Dataset extract
========================

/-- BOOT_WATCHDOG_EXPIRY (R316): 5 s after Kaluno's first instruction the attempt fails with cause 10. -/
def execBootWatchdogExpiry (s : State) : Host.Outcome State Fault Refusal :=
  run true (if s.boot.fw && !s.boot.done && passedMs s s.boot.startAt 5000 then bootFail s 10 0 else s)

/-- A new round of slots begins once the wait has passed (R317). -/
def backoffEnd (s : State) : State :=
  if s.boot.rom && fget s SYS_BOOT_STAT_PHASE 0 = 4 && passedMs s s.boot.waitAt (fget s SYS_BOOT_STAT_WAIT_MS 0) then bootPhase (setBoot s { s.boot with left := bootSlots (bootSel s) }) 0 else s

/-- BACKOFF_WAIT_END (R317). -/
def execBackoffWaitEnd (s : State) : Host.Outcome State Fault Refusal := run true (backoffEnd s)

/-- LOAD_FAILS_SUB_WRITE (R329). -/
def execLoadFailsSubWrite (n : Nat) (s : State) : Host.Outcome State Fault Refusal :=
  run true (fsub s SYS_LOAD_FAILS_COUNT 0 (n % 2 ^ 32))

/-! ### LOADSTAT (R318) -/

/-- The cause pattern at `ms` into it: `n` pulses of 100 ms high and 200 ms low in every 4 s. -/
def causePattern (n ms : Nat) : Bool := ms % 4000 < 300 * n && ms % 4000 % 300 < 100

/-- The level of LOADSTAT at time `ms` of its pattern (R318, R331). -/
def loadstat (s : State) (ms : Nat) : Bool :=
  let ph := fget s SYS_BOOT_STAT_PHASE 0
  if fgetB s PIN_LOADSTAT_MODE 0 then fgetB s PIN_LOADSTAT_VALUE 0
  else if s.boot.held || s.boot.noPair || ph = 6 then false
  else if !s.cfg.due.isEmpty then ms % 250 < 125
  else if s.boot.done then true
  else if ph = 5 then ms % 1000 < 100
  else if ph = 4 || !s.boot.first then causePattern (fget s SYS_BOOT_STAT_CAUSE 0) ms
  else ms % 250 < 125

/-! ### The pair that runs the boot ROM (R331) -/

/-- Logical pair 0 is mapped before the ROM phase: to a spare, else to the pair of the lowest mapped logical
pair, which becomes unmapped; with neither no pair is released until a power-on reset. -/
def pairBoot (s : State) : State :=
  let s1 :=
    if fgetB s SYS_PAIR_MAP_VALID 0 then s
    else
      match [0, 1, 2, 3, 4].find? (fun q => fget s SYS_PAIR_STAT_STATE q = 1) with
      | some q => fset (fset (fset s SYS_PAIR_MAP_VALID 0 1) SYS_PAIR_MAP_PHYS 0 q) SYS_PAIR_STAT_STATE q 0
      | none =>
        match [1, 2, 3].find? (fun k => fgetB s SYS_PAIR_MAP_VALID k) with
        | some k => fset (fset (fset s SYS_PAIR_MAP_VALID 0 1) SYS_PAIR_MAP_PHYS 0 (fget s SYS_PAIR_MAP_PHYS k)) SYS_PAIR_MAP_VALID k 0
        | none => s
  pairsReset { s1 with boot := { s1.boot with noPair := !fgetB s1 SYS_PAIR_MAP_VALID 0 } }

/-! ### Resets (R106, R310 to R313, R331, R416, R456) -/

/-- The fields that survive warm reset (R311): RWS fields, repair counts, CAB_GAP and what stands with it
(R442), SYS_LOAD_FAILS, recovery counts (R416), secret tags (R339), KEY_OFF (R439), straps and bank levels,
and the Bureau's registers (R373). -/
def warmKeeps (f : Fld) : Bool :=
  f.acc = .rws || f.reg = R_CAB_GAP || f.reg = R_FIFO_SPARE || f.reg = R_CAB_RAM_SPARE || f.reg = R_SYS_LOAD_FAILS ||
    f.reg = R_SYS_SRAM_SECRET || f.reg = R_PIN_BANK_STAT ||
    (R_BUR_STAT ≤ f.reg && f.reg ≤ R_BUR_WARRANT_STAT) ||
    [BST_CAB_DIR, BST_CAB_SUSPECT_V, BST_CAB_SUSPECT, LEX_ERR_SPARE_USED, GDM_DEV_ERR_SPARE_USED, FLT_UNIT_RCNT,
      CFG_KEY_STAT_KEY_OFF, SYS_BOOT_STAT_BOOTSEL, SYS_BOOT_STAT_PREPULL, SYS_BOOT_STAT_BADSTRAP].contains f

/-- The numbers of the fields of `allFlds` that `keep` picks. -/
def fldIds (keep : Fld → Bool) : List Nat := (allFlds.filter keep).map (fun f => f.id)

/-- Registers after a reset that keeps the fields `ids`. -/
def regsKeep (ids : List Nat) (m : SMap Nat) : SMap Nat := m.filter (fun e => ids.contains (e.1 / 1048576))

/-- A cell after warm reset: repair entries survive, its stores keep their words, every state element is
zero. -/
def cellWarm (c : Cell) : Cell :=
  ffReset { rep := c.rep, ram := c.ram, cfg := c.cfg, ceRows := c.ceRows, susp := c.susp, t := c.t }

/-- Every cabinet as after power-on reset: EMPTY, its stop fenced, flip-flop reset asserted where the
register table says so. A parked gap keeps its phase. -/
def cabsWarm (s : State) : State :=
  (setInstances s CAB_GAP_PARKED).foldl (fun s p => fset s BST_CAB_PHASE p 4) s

========================

Aim of the exercise
In the entries above, one line contains "f.acc = .rws" and another contains "The numbers of". Reproduce exactly those two lines and the lines between them, nothing else.

Exercise solution
  f.acc = .rws || f.reg = R_CAB_GAP || f.reg = R_FIFO_SPARE || f.reg = R_CAB_RAM_SPARE || f.reg = R_SYS_LOAD_FAILS ||
    f.reg = R_SYS_SRAM_SECRET || f.reg = R_PIN_BANK_STAT ||
    (R_BUR_STAT ≤ f.reg && f.reg ≤ R_BUR_WARRANT_STAT) ||
    [BST_CAB_DIR, BST_CAB_SUSPECT_V, BST_CAB_SUSPECT, LEX_ERR_SPARE_USED, GDM_DEV_ERR_SPARE_USED, FLT_UNIT_RCNT,
      CFG_KEY_STAT_KEY_OFF, SYS_BOOT_STAT_BOOTSEL, SYS_BOOT_STAT_PREPULL, SYS_BOOT_STAT_BADSTRAP].contains f

/-- The numbers of the fields of `allFlds` that `keep` picks. -/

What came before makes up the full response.